section
variable (s : State)

/-! ### The frames of a register write and of a change of run state -/

theorem setReg_unchanged (k : Reg) (b : Byte) : UnchangedExcept [.v] s (s.setReg k b) := by
  intro p hp
  cases p with
  | v => simp at hp
  | _ => simp [Part.Same]

theorem setRun_unchanged (r : RunState) : UnchangedExcept [.control] s (s.setRun r) := by
  intro p hp
  cases p with
  | control => simp at hp
  | _ => simp [Part.Same]

theorem setReg_regsExcept (k : Reg) (b : Byte) : RegsExcept [k] s (s.setReg k b) := by
  intro j hj
  rw [setReg_reg, if_neg (by simpa using hj)]

/-! ### The key wait -/

/-- The destination register is `IR[11:8]` (R91, R123). -/
theorem xReg_val (w : Word) : (xReg w).val = w.toNat / 256 % 16 := xOf_toNat w

theorem keyWait_of_noEvent (h : s.input.keyEvent = none) : s.keyWait = s := by
  rw [State.keyWait, h]

theorem keyWait_of_event {k : Key} (h : s.input.keyEvent = some k) :
    s.keyWait = (s.setReg (xReg s.ir) (BitVec.ofNat 8 k.val)).setRun .running := by
  rw [State.keyWait, h]

/-- Waiting, with an event or without, writes registers and the run state alone. -/
theorem keyWait_unchanged : UnchangedExcept [.v, .control] s s.keyWait := by
  cases h : s.input.keyEvent with
  | none => rw [keyWait_of_noEvent s h]; exact .refl _ s
  | some k =>
    rw [keyWait_of_event s h]
    exact ((setReg_unchanged s _ _).mono (by simp)).trans ((setRun_unchanged _ _).mono (by simp))

theorem step_of_awaitingKey (hrun : s.run = .awaitingKey) (hstop : s.sample.input.stopReq = false) :
    step s = .next s.sample.keyWait := by
  obtain ⟨hr, -⟩ | ⟨-, hs, -⟩ | ⟨-, -, h⟩ | ⟨hr, -⟩ | ⟨hr, -⟩ := step_cases s
  case inr.inr.inl => exact h
  case inr.inl => simp [hstop] at hs
  all_goals simp [hrun] at hr

end

/-- Settles O10, by the two answers of the key wait. -/
theorem keyWaitStep : Obligations.KeyWaitStep := by
  intro s hrun hstop
  have hstep := step_of_awaitingKey s hrun hstop
  refine ⟨fun hnone => by rw [hstep, keyWait_of_noEvent _ hnone], fun k hk => ?_⟩
  have hwait := keyWait_of_event _ hk
  refine ⟨s.sample.keyWait, hstep, fun r hr => ?_, by simp [hwait], by simp [hwait], by simp [hwait],
    keyWait_unchanged _⟩
  obtain rfl : r = xReg s.sample.ir := Fin.ext (by rw [xReg_val, sample_ir, hr])
  constructor
  · have := k.isLt
    rw [hwait, setRun_reg, setReg_reg, if_pos rfl, BitVec.toNat_ofNat, Nat.mod_eq_of_lt (by omega)]
  · intro j hj
    rw [hwait, setRun_reg, setReg_regsExcept _ _ _ j hj, sample_reg]

end Sys2Proof.Machine

/-! PROOF. The skips on an immediate operand (41_flow.md R143, R144): their words, and what a conditional
skip does to `PC` and to the rest. -/

namespace Sys2Proof

/-! ### The words of 3xnn and 4xnn -/

@[simp] theorem xReg_xnn (f : Nibble) (x : Reg) (nn : Byte) : xReg (f ++ regField x ++ nn) = x := by
  rw [xReg, xOf_xnn, regField_toFin]

theorem decodeWord_seImm (x : Reg) (nn : Byte) : decodeWord (0x3#4 ++ regField x ++ nn) = .seImm x nn := by
  simp [decodeWord]

theorem decodeWord_sneImm (x : Reg) (nn : Byte) : decodeWord (0x4#4 ++ regField x ++ nn) = .sneImm x nn := by
  simp [decodeWord]

end Sys2Proof

namespace Sys2Proof.Machine

section
variable (s : State)

/-! ### A conditional skip -/

theorem setPc_unchanged (a : Word) : UnchangedExcept [.pc] s (s.setPc a) := by
  intro p hp
  cases p with
  | pc => simp at hp
  | _ => simp [Part.Same]

theorem skipIf_unchanged (condition : Bool) : UnchangedExcept [.pc] s (s.skipIf condition) := by
  cases condition with
  | false => exact .refl _ s
  | true => exact setPc_unchanged s (s.pc + 2)

/-- A skip moves `PC` by 2, modulo 65536 (R149). -/
theorem skipIf_pc_toNat (condition : Bool) :
    (s.skipIf condition).pc.toNat = if condition = true then (s.pc.toNat + 2) % 65536 else s.pc.toNat := by
  cases condition with
  | false => rfl
  | true => exact BitVec.toNat_add s.pc 2

/-! ### The two instructions -/

theorem exec_seImm (x : Reg) (nn : Byte) : exec (.seImm x nn) s = .next (s.skipIf (s.reg x == nn)) := rfl

theorem exec_sneImm (x : Reg) (nn : Byte) : exec (.sneImm x nn) s = .next (s.skipIf (s.reg x != nn)) := rfl

end

/-- Settles O22: each word decodes to its skip, and each skip is `State.skipIf` on its own comparison. -/
theorem skipsOnAnImmediate : Obligations.SkipsOnAnImmediate := by
  intro s x nn
  refine ⟨decodeWord_seImm x nn, decodeWord_sneImm x nn, ?eq, ?ne⟩
  case eq =>
    refine ⟨_, exec_seImm s x nn, skipIf_unchanged s _, ?_⟩
    simp only [skipIf_pc_toNat, beq_iff_eq]
  case ne =>
    refine ⟨_, exec_sneImm s x nn, skipIf_unchanged s _, ?_⟩
    simp only [skipIf_pc_toNat, bne_iff_ne]

end Sys2Proof.Machine

/-! PROOF. Loads, the immediate addition and the bitwise operations (42_alu.md R160 to R165): their words,
and what the one register write of each leaves unchanged. -/

namespace Sys2Proof

/-! ### The words of 6xnn, 7xnn and of family 8 -/

@[simp] theorem xReg_xyn (f : Nibble) (x : Reg) (y n : Nibble) : xReg (f ++ regField x ++ y ++ n) = x := by
  rw [xReg, xOf_xyn, regField_toFin]

@[simp] theorem yReg_xyn (f x : Nibble) (y : Reg) (n : Nibble) : yReg (f ++ x ++ regField y ++ n) = y := by
  rw [yReg, yOf_xyn, regField_toFin]

theorem decodeWord_ldImm (x : Reg) (nn : Byte) : decodeWord (0x6#4 ++ regField x ++ nn) = .ldImm x nn := by
  simp [decodeWord]

theorem decodeWord_addImm (x : Reg) (nn : Byte) : decodeWord (0x7#4 ++ regField x ++ nn) = .addImm x nn := by
  simp [decodeWord]

/-- Family 8 is told apart by the low nibble alone (R94). -/
theorem decodeWord_fam8 (x y n : Nibble) :
    decodeWord (0x8#4 ++ x ++ y ++ n) = decodeFam8 (0x8#4 ++ x ++ y ++ n) := by
  simp [decodeWord]

theorem decodeWord_ldReg (x y : Reg) :
    decodeWord (0x8#4 ++ regField x ++ regField y ++ 0x0#4) = .ldReg x y := by
  simp [decodeWord_fam8, decodeFam8]

theorem decodeWord_or (x y : Reg) : decodeWord (0x8#4 ++ regField x ++ regField y ++ 0x1#4) = .or x y := by
  simp [decodeWord_fam8, decodeFam8]

theorem decodeWord_and (x y : Reg) : decodeWord (0x8#4 ++ regField x ++ regField y ++ 0x2#4) = .and x y := by
  simp [decodeWord_fam8, decodeFam8]

theorem decodeWord_xor (x y : Reg) : decodeWord (0x8#4 ++ regField x ++ regField y ++ 0x3#4) = .xor x y := by
  simp [decodeWord_fam8, decodeFam8]

end Sys2Proof

namespace Sys2Proof.Machine

section
variable (s : State)

theorem setReg_reg_same (k : Reg) (b : Byte) : (s.setReg k b).reg k = b := by
  rw [setReg_reg, if_pos rfl]

/-! ### Each instruction is one register write -/

theorem exec_ldImm (x : Reg) (nn : Byte) : exec (.ldImm x nn) s = .next (s.setReg x nn) := rfl

theorem exec_ldReg (x y : Reg) : exec (.ldReg x y) s = .next (s.setReg x (s.reg y)) := rfl

theorem exec_addImm (x : Reg) (nn : Byte) : exec (.addImm x nn) s = .next (s.setReg x (s.reg x + nn)) := rfl

theorem exec_or (x y : Reg) : exec (.or x y) s = .next (s.setReg x (s.reg x ||| s.reg y)) := rfl

theorem exec_and (x y : Reg) : exec (.and x y) s = .next (s.setReg x (s.reg x &&& s.reg y)) := rfl

theorem exec_xor (x y : Reg) : exec (.xor x y) s = .next (s.setReg x (s.reg x ^^^ s.reg y)) := rfl

end

/-- Settles O25: each word decodes to its load, and each load is one write of the value loaded. -/
theorem loadAndMove : Obligations.LoadAndMove := by
  intro s x y nn
  refine ⟨decodeWord_ldImm x nn, decodeWord_ldReg x y, ?imm, ?move⟩
  case imm =>
    exact ⟨_, exec_ldImm s x nn, setReg_reg_same s x nn, setReg_regsExcept s x nn, setReg_unchanged s x nn⟩
  case move =>
    exact ⟨_, exec_ldReg s x y, setReg_reg_same s x _, setReg_regsExcept s x _, setReg_unchanged s x _⟩

/-- Settles O26: the one register written takes the byte sum, which is the sum modulo 256. -/
theorem addImmediateWritesNoFlag : Obligations.AddImmediateWritesNoFlag := by
  intro s x nn
  refine ⟨decodeWord_addImm x nn, _, exec_addImm s x nn, ?_, setReg_regsExcept s x _, setReg_unchanged s x _⟩
  rw [setReg_reg_same]
  exact BitVec.toNat_add (s.reg x) nn

/-- Settles O27: the one register written takes the byte OR, AND or XOR, read bit by bit. -/
theorem logicIsBitwise : Obligations.LogicIsBitwise := by
  intro s x y
  refine ⟨decodeWord_or x y, decodeWord_and x y, decodeWord_xor x y, ?or, ?and, ?xor⟩
  case or =>
    refine ⟨_, exec_or s x y, setReg_regsExcept s x _, setReg_unchanged s x _, fun b => ?_⟩
    rw [setReg_reg_same, BitVec.getLsbD_or]
  case and =>
    refine ⟨_, exec_and s x y, setReg_regsExcept s x _, setReg_unchanged s x _, fun b => ?_⟩
    rw [setReg_reg_same, BitVec.getLsbD_and]
  case xor =>
    refine ⟨_, exec_xor s x y, setReg_regsExcept s x _, setReg_unchanged s x _, fun b => ?_⟩
    rw [setReg_reg_same, BitVec.getLsbD_xor]

end Sys2Proof.Machine

/-! PROOF. The writes of the address register (43_index_memory.md R190 to R192): their words, and what a
write of `I` leaves unchanged. -/

namespace Sys2Proof

/-! ### The words of Annn and of family F -/

theorem decodeWord_ldI (nnn : Addr12) : decodeWord (0xA#4 ++ nnn) = .ldI nnn := by
  simp [decodeWord]

/-- Family F is told apart by the low byte alone (R94). -/
theorem decodeWord_famF (x : Nibble) (nn : Byte) :
    decodeWord (0xF#4 ++ x ++ nn) = decodeFamF (0xF#4 ++ x ++ nn) := by
  simp [decodeWord]

theorem decodeWord_addI (x : Reg) : decodeWord (0xF#4 ++ regField x ++ 0x1E#8) = .addI x := by
  simp [decodeWord_famF, decodeFamF]

theorem decodeWord_ldF (x : Reg) : decodeWord (0xF#4 ++ regField x ++ 0x29#8) = .ldF x := by
  simp [decodeWord_famF, decodeFamF]

end Sys2Proof

namespace Sys2Proof.Machine

section
variable (s : State)

/-! ### Each instruction is one write of `I` -/

theorem setI_unchanged (a : Word) : UnchangedExcept [.i] s (s.setI a) := by
  intro p hp
  cases p with
  | i => simp at hp
  | _ => simp [Part.Same]

theorem exec_ldI (nnn : Addr12) : exec (.ldI nnn) s = .next (s.setI (addrOf nnn)) := rfl

theorem exec_addI (x : Reg) : exec (.addI x) s = .next (s.setI (s.i + widen (s.reg x))) := rfl

theorem exec_ldF (x : Reg) : exec (.ldF x) s = .next (s.setI (glyphAddr (s.reg x))) := rfl

end

/-- Settles O32: each word decodes to its instruction, and each instruction is one write of `I`: the
zero-extended address, the word sum, or the glyph's address. -/
theorem addressRegisterIsSet : Obligations.AddressRegisterIsSet := by
  intro s x nnn
  refine ⟨decodeWord_ldI nnn, decodeWord_addI x, decodeWord_ldF x, ?load, ?add, ?glyph⟩
  case load => exact ⟨_, exec_ldI s nnn, addrOf_toNat nnn, setI_unchanged s _⟩
  case add =>
    refine ⟨_, exec_addI s x, ?_, setI_unchanged s _⟩
    rw [setI_i, BitVec.toNat_add, widen_toNat]
  case glyph => exact ⟨_, exec_ldF s x, glyphAddr_toNat (s.reg x), setI_unchanged s _⟩

end Sys2Proof.Machine

/-! PROOF. The clear (44_display.md R210): its word, and the frames of its two writes, the picture and the
`present` event. -/

namespace Sys2Proof

theorem decodeWord_cls : decodeWord 0x00E0 = .cls := by decide

end Sys2Proof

◆ ◆ ◆ ◆ ◆

(What the exercise asks)
From the listing above, copy all lines holding the word "conditional".

(Completed task)
/-! PROOF. The skips on an immediate operand (41_flow.md R143, R144): their words, and what a conditional
/-! ### A conditional skip -/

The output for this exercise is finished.